We know all this because, aware of the seriousness of his illness, the nation’s newspapers had prepared fulsome obituaries to mark his passing.
 
A trade union leader loses his battle with acute depressive illness.
 
In the NZ Herald of 10/6/15 the death of Peter Conway, former Secretary of the New Zealand Council of Trade Unions – at over 300,000 strong, this country’s largest voluntary organisation – merited precisely 63 words.
 
More than 30 years devoted to improving the lives, wages and working conditions of tens-of-thousands of New Zealand workers was considered unworthy of even a photograph. The stories of how he campaigned alongside the British miners in their doomed struggle against the government of Margaret Thatcher; or, how he organised scores of young New Zealanders to travel to the socialist republic of Nicaragua in the early 1980s to pick coffee under the banner of “The Harry Holland Brigade”; neither of these warranted a mention. Nor did the fact that in his 40s he went back to university to attain a master’s degree in economics – the better to defend the interests of working people against the bosses’ apologists. That he was a fine singer and accomplished player of both the guitar and mandolin was, likewise, left out of the tiny side-bar story.
 
Peter Conway was a man whose efforts in the cause of social justice touched the lives of a huge number of New Zealanders; a man who will be remembered and mourned by clothing workers and shop assistants, truck drivers and storepersons.

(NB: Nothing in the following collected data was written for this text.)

/-- RX_BYTE leaves the identifier and the waiting operations alone, and writes the buffer at its store index only. -/
theorem execRxByte_frame {b : Byte} {s t : State} (h : execRxByte b s = .next t) :
    t.frameId = s.frameId ∧ t.opIn = s.opIn ∧
      ∀ a, storeIndex s (.rxByte b) ≠ some a → t.dbuf.read a = s.dbuf.read a := by
  rcases execRxByte_cases b s with ⟨-, -, he⟩ | ⟨-, -, he⟩ | ⟨-, -, he⟩ | ⟨-, -, he⟩ | ⟨hp, hd, he⟩ | ⟨-, -, he⟩ <;>
    obtain rfl := Host.Outcome.next.inj (he.symm.trans h)
  iterate 4 · exact ⟨rfl, rfl, fun _ _ => rfl⟩
  · refine ⟨rfl, rfl, fun a ha => ?_⟩
    have hsel : s.select b = .data b := by simp [State.select, selectAction, hp, hd]
    dsimp only
    split
    · next hroom =>
      have hne : a ≠ s.dcount.toNat := by
        rintro rfl
        exact ha (if_pos ⟨hsel, hroom⟩)
      rw [Memory.read_write, if_neg hne]
    · rfl
  · cases s.dropReason b <;> exact ⟨rfl, rfl, fun _ _ => rfl⟩

/-- Settles O35: a decoder operation does what RX_BYTE does with some byte. -/
theorem decoderOperationsFrame : Obligations.DecoderOperationsFrame := by
  intro i s t hu h
  obtain ⟨b, hi, hb⟩ := exec_decoder_next hu h
  have hstore : storeIndex s i = storeIndex s (.rxByte b) := by
    rcases hi with rfl | hi
    · rfl
    · exact storeIndex_of_select hi
  obtain ⟨hid, hops, hread⟩ := execRxByte_frame hb
  exact ⟨hid, exec_next_cfg h, hops, hstore ▸ hread⟩

/-- Settles O36: an encoder operation raises one error, or sends one frame and advances the identifier. -/
theorem encoderOperationsFrame : Obligations.EncoderOperationsFrame := by
  intro i s t hu h
  rcases exec_encoder_cases hu s with ⟨e, he⟩ | ⟨ty, content, -, he⟩ <;> cases he.symm.trans h <;>
    exact ⟨rfl, rfl, fun _ => rfl⟩

/-- Settles O1: the fields of `State.reset`. -/
theorem resetRegisterValues : Obligations.ResetRegisterValues :=
  ⟨rfl, rfl, rfl, rfl, rfl, rfl, rfl⟩

end Sys2Proof.Machine
end

section
/-! SUPPORT. The memory model of 20_memory.md: the two units' operations do not interfere, the length field is read
big-endian, and the frame buffer is written by DATA alone and never outside its indices. -/

namespace Sys2Proof.Machine

/-! ### Non-interference of the two units -/

/-- If a relation is kept by doing a kept operation on both sides, and by doing a left-out operation on the left alone,
then a run is simulated by the run of the kept operations. -/
theorem runOps_filter_simulates {R : State → State → Prop} {keep : Instr → Bool}
    (hkept : ∀ {i s u s'}, keep i = true → R s u → exec i s = .next s' → ∃ u', exec i u = .next u' ∧ R s' u')
    (hleftOut : ∀ {i s u s'}, keep i = false → R s u → exec i s = .next s' → R s' u)
    (is : List Instr) {s u t : State} (hR : R s u) (h : runOps is s = .next t) :
    ∃ v, runOps (is.filter keep) u = .next v ∧ R t v := by
  induction is generalizing s u with
  | nil => cases h; exact ⟨u, rfl, hR⟩
  | cons i is ih =>
    obtain ⟨s', he, hrun⟩ := runOps_cons_inv h
    cases hk : keep i with
    | true =>
      obtain ⟨u', hu, hR'⟩ := hkept hk hR he
      rw [List.filter_cons_of_pos hk, runOps_cons_next _ hu]
      exact ih hR' hrun
    | false =>
      rw [List.filter_cons_of_neg (by simp [hk])]
      exact ih (hleftOut hk hR he) hrun

/-- An event on another channel does not show among the selected ones. -/
theorem filter_events_append_of_false {p : Event → Bool} {e : Event} (es : List Event) (he : p e = false) :
    (es ++ [e]).filter p = es.filter p := by
  simp [he]

/-- One more event on both sides keeps the selected events equal. -/
theorem filter_events_append_congr {p : Event → Bool} {es es' : List Event} (e : Event)
    (h : es'.filter p = es.filter p) : (es' ++ [e]).filter p = (es ++ [e]).filter p := by
  rw [List.filter_append, List.filter_append, h]

/-- The events RX_BYTE emits: none, or one on a channel of the decoder (30_encoding.md R71). -/
theorem execRxByte_next_events {b : Byte} {s t : State} (h : execRxByte b s = .next t) :
    t.events = s.events ∨ (∃ r, t.events = s.events ++ [.drop r]) ∨ ∃ d, t.events = s.events ++ [.frameOut d] := by
  rcases execRxByte_cases b s with ⟨-, -, he⟩ | ⟨-, -, he⟩ | ⟨-, -, he⟩ | ⟨-, -, he⟩ | ⟨-, -, he⟩ | ⟨-, -, he⟩ <;>
    obtain rfl := Host.Outcome.next.inj (he.symm.trans h)
  iterate 5 · exact .inl rfl
  · cases s.dropReason b with
    | some r => exact .inr (.inl ⟨r, rfl⟩)
    | none => exact .inr (.inr ⟨_, rfl⟩)

/-! #### What the decoder sees -/

/-- Two states that differ at most in the identifier, the operations waiting, and the events that are not the
decoder's. -/
def SameDecoder (s u : State) : Prop :=
  u = { s with frameId := u.frameId, opIn := u.opIn, events := u.events } ∧
    u.events.filter Event.fromDecoder = s.events.filter Event.fromDecoder

theorem SameDecoder.refl (s : State) : SameDecoder s s := ⟨rfl, rfl⟩

theorem SameDecoder.decoderPart_eq {s u : State} (h : SameDecoder s u) : u.decoderPart = s.decoderPart := by
  rw [h.1]
  rfl

theorem sameDecoder_iff {s u : State} : SameDecoder s u ↔
    ∃ fid ops es, u = { s with frameId := fid, opIn := ops, events := es } ∧
      es.filter Event.fromDecoder = s.events.filter Event.fromDecoder := by
  constructor
  · rintro ⟨hu, hes⟩
    exact ⟨_, _, _, hu, hes⟩
  · rintro ⟨fid, ops, es, rfl, hes⟩
    exact ⟨rfl, hes⟩

/-- An encoder operation changes nothing the decoder sees (20_memory.md R53). -/
theorem SameDecoder.exec_encoder {i : Instr} {s u s' : State} (hi : i.unit = .encoder) (h : SameDecoder s u)
    (he : exec i s = .next s') : SameDecoder s' u := by
  obtain ⟨fid, ops, es, rfl, hes⟩ := sameDecoder_iff.1 h
  rcases exec_encoder_cases hi s with ⟨e, hs⟩ | ⟨ty, content, -, hs⟩ <;> cases hs.symm.trans he <;>
    exact ⟨rfl, hes.trans (filter_events_append_of_false _ rfl).symm⟩

/-- The action selected reads, and does, nothing outside what the decoder sees. -/
theorem SameDecoder.exec_select {b : Byte} {s u s' : State} (h : SameDecoder s u)
    (he : exec (s.select b) s = .next s') : ∃ u', exec (s.select b) u = .next u' ∧ SameDecoder s' u' := by
  obtain ⟨fid, ops, es, rfl, hes⟩ := sameDecoder_iff.1 h
  have selected {i : Instr} (hi : s.select b = i) :
      State.select { s with frameId := fid, opIn := ops, events := es } b = i := hi
  rcases s.select_cases b with hi | hi | hi | hi | hi | hi <;> rw [hi] at he ⊢
  iterate 4
    · obtain ⟨-, ⟨⟩⟩ := State.ifSelected_next.1 he
      exact ⟨_, State.ifSelected_of_eq _ _ (selected hi), rfl, hes⟩
  · cases (execData_of_select hi).symm.trans he
    exact ⟨_, execData_of_select (selected hi), rfl, hes⟩
  · cases (execChecksum_of_select hi).symm.trans he
    refine ⟨_, execChecksum_of_select (selected hi), ?_⟩
    have hreason : State.dropReason { s with frameId := fid, opIn := ops, events := es } b = s.dropReason b := rfl
    rw [hreason]
    cases s.dropReason b <;> exact ⟨rfl, filter_events_append_congr _ hes⟩

/-- Every operation but the encoder's does the same to what the decoder sees. -/
theorem SameDecoder.exec_other {i : Instr} {s u s' : State} (hi : i.unit ≠ .encoder) (h : SameDecoder s u)
    (he : exec i s = .next s') : ∃ u', exec i u = .next u' ∧ SameDecoder s' u' := by
  cases hu : i.unit with
  | decoder =>
    obtain ⟨b, hb, hrx⟩ := exec_decoder_next hu he
    obtain ⟨u', hu', hsame⟩ := h.exec_select ((execRxByte_of_select rfl).symm.trans hrx)
    refine ⟨u', ?_, hsame⟩
    rcases hb with rfl | rfl
    · have hsel : u.select b = s.select b := by rw [h.1]; rfl
      exact (execRxByte_of_select hsel).trans hu'
    · exact hu'
  | encoder => exact absurd hu hi
  | both =>
    obtain ⟨fid, ops, es, rfl, hes⟩ := sameDecoder_iff.1 h
    cases i with
    | status =>
      cases he
      exact ⟨_, rfl, rfl, (filter_events_append_of_false _ rfl).trans
        (hes.trans (filter_events_append_of_false _ rfl).symm)⟩
    | reset => cases he; exact ⟨_, rfl, rfl, hes⟩
    | _ => cases hu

Of him, the employers’ organisation, Business New Zealand said: “Peter was an industrial leader of the highest integrity and his passing is a sad loss to New Zealand.” The Greens co-leader, Metiria Turei, recalled that: “As Secretary of the Council of Trade Unions, Peter could still be found running a picket line at 3 in the morning, he never shirked the hard work, and never stopped fighting for a fairer New Zealand.” And, of his friend and comrade, the former Secretary of the EPMU – now leader of the Labour Party – Andrew Little said, simply: “He was a good man and he will be held in the hearts of the labour movement.”
 
None of these tributes were considered worthy of quotation by the NZ Herald, and, to be fair, by most of the rest of the mainstream news media. Because, when all is said and done, Peter was not an All Black, nor a renowned barrister – he was a trade unionist.
 
The coverage of this fine New Zealander's death recalls to mind the following verses by James K. Baxter, which seem to have been written for just such a man as Peter Conway:
 
The man who talks to the masters of Pig Island
About the love they dread
Plaits ropes of sand, yet I was born among them
And will lie some day with their dead.
 
 
This essay was originally posted on The Daily Blog of Wednesday, 11 June 2015.